На пути - Жорис-Карл Гюисманс 38 стр.


И закрылись ворота обители траппистов — ворота, перед которыми он трепетал, приехав, на которые глядел со слезами на глазах теперь.

— Ехать надо пошибче, — сказал отец прокуратор, — опаздываем.

И лошадь во весь опор помчалась по дороге.

Дюрталь признал своего попутчика: он видел его в ротонде, в хоре, во время служб.

Вид у него был добродушный и вместе с тем решительный; под очками с дужками бегали смеющиеся серые глазки.

— Что ж, — спросил он, — как вы перенесли наши правила?

— Как нельзя лучше; сюда я приехал больной и с расстроенным желудком, а лаконские трапезы в обители исцелили меня!{92}

Дюрталь вкратце рассказал о душевных мытарствах, которые претерпел; монах прошептал:

— Ну, эти дьявольские приступы на самом деле пустяк; у нас тут бывали случаи настоящей одержимости.

— А избавлял от нее брат Симеон.

— А, вы это знаете…

А на речи Дюрталя, заговорившего о своем восхищении бедными рясофорами, отец прокуратор бесхитростно отвечал так:

— Верно, сударь; если бы вы могли с этими безграмотными крестьянами поговорить, вы бы удивились, какие глубокие мысли подчас услышали бы от них. Да притом только они в обители и есть по-настоящему терпеливые; мы, отцы белоризцы, когда полагаем, что слишком ослабли, с удовольствием принимаем дозволенное лишнее яичко к трапезе, а они нет: только молятся больше, и Господь их, очевидно, слышит: они исцеляются, да, в общем-то, никогда и не болеют.

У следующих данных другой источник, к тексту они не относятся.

/-! ### driveLines -/

@[simp] theorem State.driveLines_timeline (s : State) (m v : LineSet) : (s.driveLines m v).timeline = s.timeline := rfl
@[simp] theorem State.driveLines_divider (s : State) (m v : LineSet) : (s.driveLines m v).divider = s.divider := rfl
@[simp] theorem State.driveLines_prescale (s : State) (m v : LineSet) : (s.driveLines m v).prescale = s.prescale := rfl
@[simp] theorem State.driveLines_phase (s : State) (m v : LineSet) : (s.driveLines m v).phase = s.phase := rfl
@[simp] theorem State.driveLines_cause (s : State) (m v : LineSet) : (s.driveLines m v).cause = s.cause := rfl
@[simp] theorem State.driveLines_straps (s : State) (m v : LineSet) : (s.driveLines m v).straps = s.straps := rfl
@[simp] theorem State.driveLines_linkRate (s : State) (m v : LineSet) : (s.driveLines m v).linkRate = s.linkRate := rfl
@[simp] theorem State.driveLines_resetPart (s : State) (m v : LineSet) : (s.driveLines m v).resetPart = s.resetPart := rfl
@[simp] theorem State.driveLines_session (s : State) (m v : LineSet) : (s.driveLines m v).session = s.session := rfl
@[simp] theorem State.driveLines_pages (s : State) (m v : LineSet) : (s.driveLines m v).pages = s.pages := rfl
@[simp] theorem State.driveLines_tracks (s : State) (m v : LineSet) : (s.driveLines m v).tracks = s.tracks := rfl
@[simp] theorem State.driveLines_triggers (s : State) (m v : LineSet) : (s.driveLines m v).triggers = s.triggers := rfl
@[simp] theorem State.driveLines_pinLevels (s : State) (m v : LineSet) : (s.driveLines m v).pinLevels = s.pinLevels := rfl
@[simp] theorem State.driveLines_sample (s : State) (m v : LineSet) : (s.driveLines m v).sample = s.sample := rfl
@[simp] theorem State.driveLines_reference (s : State) (m v : LineSet) : (s.driveLines m v).reference = s.reference := rfl
@[simp] theorem State.driveLines_journal (s : State) (m v : LineSet) : (s.driveLines m v).journal = s.journal := rfl
@[simp] theorem State.driveLines_events (s : State) (m v : LineSet) : (s.driveLines m v).events = s.events := rfl
@[simp] theorem State.driveLines_link (s : State) (m v : LineSet) : (s.driveLines m v).link = s.link := rfl
@[simp] theorem State.driveLines_choices (s : State) (m v : LineSet) : (s.driveLines m v).choices = s.choices := rfl
@[simp] theorem State.driveLines_pending (s : State) (m v : LineSet) : (s.driveLines m v).pending = s.pending := rfl

/-! ### driveAll -/

@[simp] theorem State.driveAll_timeline (s : State) (m : LineSet) (v : Bool) : (s.driveAll m v).timeline = s.timeline := rfl
@[simp] theorem State.driveAll_divider (s : State) (m : LineSet) (v : Bool) : (s.driveAll m v).divider = s.divider := rfl
@[simp] theorem State.driveAll_prescale (s : State) (m : LineSet) (v : Bool) : (s.driveAll m v).prescale = s.prescale := rfl
@[simp] theorem State.driveAll_phase (s : State) (m : LineSet) (v : Bool) : (s.driveAll m v).phase = s.phase := rfl
@[simp] theorem State.driveAll_cause (s : State) (m : LineSet) (v : Bool) : (s.driveAll m v).cause = s.cause := rfl
@[simp] theorem State.driveAll_straps (s : State) (m : LineSet) (v : Bool) : (s.driveAll m v).straps = s.straps := rfl
@[simp] theorem State.driveAll_linkRate (s : State) (m : LineSet) (v : Bool) : (s.driveAll m v).linkRate = s.linkRate := rfl
@[simp] theorem State.driveAll_resetPart (s : State) (m : LineSet) (v : Bool) : (s.driveAll m v).resetPart = s.resetPart := rfl
@[simp] theorem State.driveAll_session (s : State) (m : LineSet) (v : Bool) : (s.driveAll m v).session = s.session := rfl
@[simp] theorem State.driveAll_pages (s : State) (m : LineSet) (v : Bool) : (s.driveAll m v).pages = s.pages := rfl
@[simp] theorem State.driveAll_tracks (s : State) (m : LineSet) (v : Bool) : (s.driveAll m v).tracks = s.tracks := rfl
@[simp] theorem State.driveAll_triggers (s : State) (m : LineSet) (v : Bool) : (s.driveAll m v).triggers = s.triggers := rfl
@[simp] theorem State.driveAll_pinLevels (s : State) (m : LineSet) (v : Bool) : (s.driveAll m v).pinLevels = s.pinLevels := rfl
@[simp] theorem State.driveAll_sample (s : State) (m : LineSet) (v : Bool) : (s.driveAll m v).sample = s.sample := rfl
@[simp] theorem State.driveAll_reference (s : State) (m : LineSet) (v : Bool) : (s.driveAll m v).reference = s.reference := rfl
@[simp] theorem State.driveAll_journal (s : State) (m : LineSet) (v : Bool) : (s.driveAll m v).journal = s.journal := rfl
@[simp] theorem State.driveAll_events (s : State) (m : LineSet) (v : Bool) : (s.driveAll m v).events = s.events := rfl
@[simp] theorem State.driveAll_link (s : State) (m : LineSet) (v : Bool) : (s.driveAll m v).link = s.link := rfl
@[simp] theorem State.driveAll_choices (s : State) (m : LineSet) (v : Bool) : (s.driveAll m v).choices = s.choices := rfl
@[simp] theorem State.driveAll_pending (s : State) (m : LineSet) (v : Bool) : (s.driveAll m v).pending = s.pending := rfl

/-! ### toggleLines -/

@[simp] theorem State.toggleLines_timeline (s : State) (m : LineSet) : (s.toggleLines m).timeline = s.timeline := rfl
@[simp] theorem State.toggleLines_divider (s : State) (m : LineSet) : (s.toggleLines m).divider = s.divider := rfl
@[simp] theorem State.toggleLines_prescale (s : State) (m : LineSet) : (s.toggleLines m).prescale = s.prescale := rfl
@[simp] theorem State.toggleLines_phase (s : State) (m : LineSet) : (s.toggleLines m).phase = s.phase := rfl
@[simp] theorem State.toggleLines_cause (s : State) (m : LineSet) : (s.toggleLines m).cause = s.cause := rfl
@[simp] theorem State.toggleLines_straps (s : State) (m : LineSet) : (s.toggleLines m).straps = s.straps := rfl
@[simp] theorem State.toggleLines_linkRate (s : State) (m : LineSet) : (s.toggleLines m).linkRate = s.linkRate := rfl
@[simp] theorem State.toggleLines_resetPart (s : State) (m : LineSet) : (s.toggleLines m).resetPart = s.resetPart := rfl
@[simp] theorem State.toggleLines_session (s : State) (m : LineSet) : (s.toggleLines m).session = s.session := rfl
@[simp] theorem State.toggleLines_pages (s : State) (m : LineSet) : (s.toggleLines m).pages = s.pages := rfl
@[simp] theorem State.toggleLines_tracks (s : State) (m : LineSet) : (s.toggleLines m).tracks = s.tracks := rfl
@[simp] theorem State.toggleLines_triggers (s : State) (m : LineSet) : (s.toggleLines m).triggers = s.triggers := rfl
@[simp] theorem State.toggleLines_pinLevels (s : State) (m : LineSet) : (s.toggleLines m).pinLevels = s.pinLevels := rfl
@[simp] theorem State.toggleLines_sample (s : State) (m : LineSet) : (s.toggleLines m).sample = s.sample := rfl
@[simp] theorem State.toggleLines_reference (s : State) (m : LineSet) : (s.toggleLines m).reference = s.reference := rfl
@[simp] theorem State.toggleLines_journal (s : State) (m : LineSet) : (s.toggleLines m).journal = s.journal := rfl
@[simp] theorem State.toggleLines_events (s : State) (m : LineSet) : (s.toggleLines m).events = s.events := rfl
@[simp] theorem State.toggleLines_link (s : State) (m : LineSet) : (s.toggleLines m).link = s.link := rfl
@[simp] theorem State.toggleLines_choices (s : State) (m : LineSet) : (s.toggleLines m).choices = s.choices := rfl
@[simp] theorem State.toggleLines_pending (s : State) (m : LineSet) : (s.toggleLines m).pending = s.pending := rfl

На вопрос же Дюрталя, в чем состоят обязанности прокуратора, он рассказал:

— Веду счета, выступаю торговым посредником, разъезжаю, занимаюсь, в общем, всем, кроме, увы, иноческой жизни. Но нас тут в обители так мало, что каждый поневоле становится на все руки мастер; возьмите хоть отца Этьена: он и келарь аббатства, и госпитальер, он же и дьякон, и звонарь, а я вдобавок ко всему первый певчий и наставник в церковном пении.

Повозка катилась, подпрыгивая на ухабах; Дюрталь говорил, как восхищала его служба траппистов, а монах отвечал:

— Ее не у нас надобно бы слушать; наши хоры слишком малы и слабы, чтобы выдержать гигантскую массу этих хоралов. Если хотите слышать григорианские мелодии точно так, как их пели в Средние века, поезжайте к черноризцам в Солем или в Лигюже. А в Париже, кстати, вы знаете бенедиктинок с улицы Месье?

— Знаю, но вы не находите, что они чересчур по-голубиному воркуют?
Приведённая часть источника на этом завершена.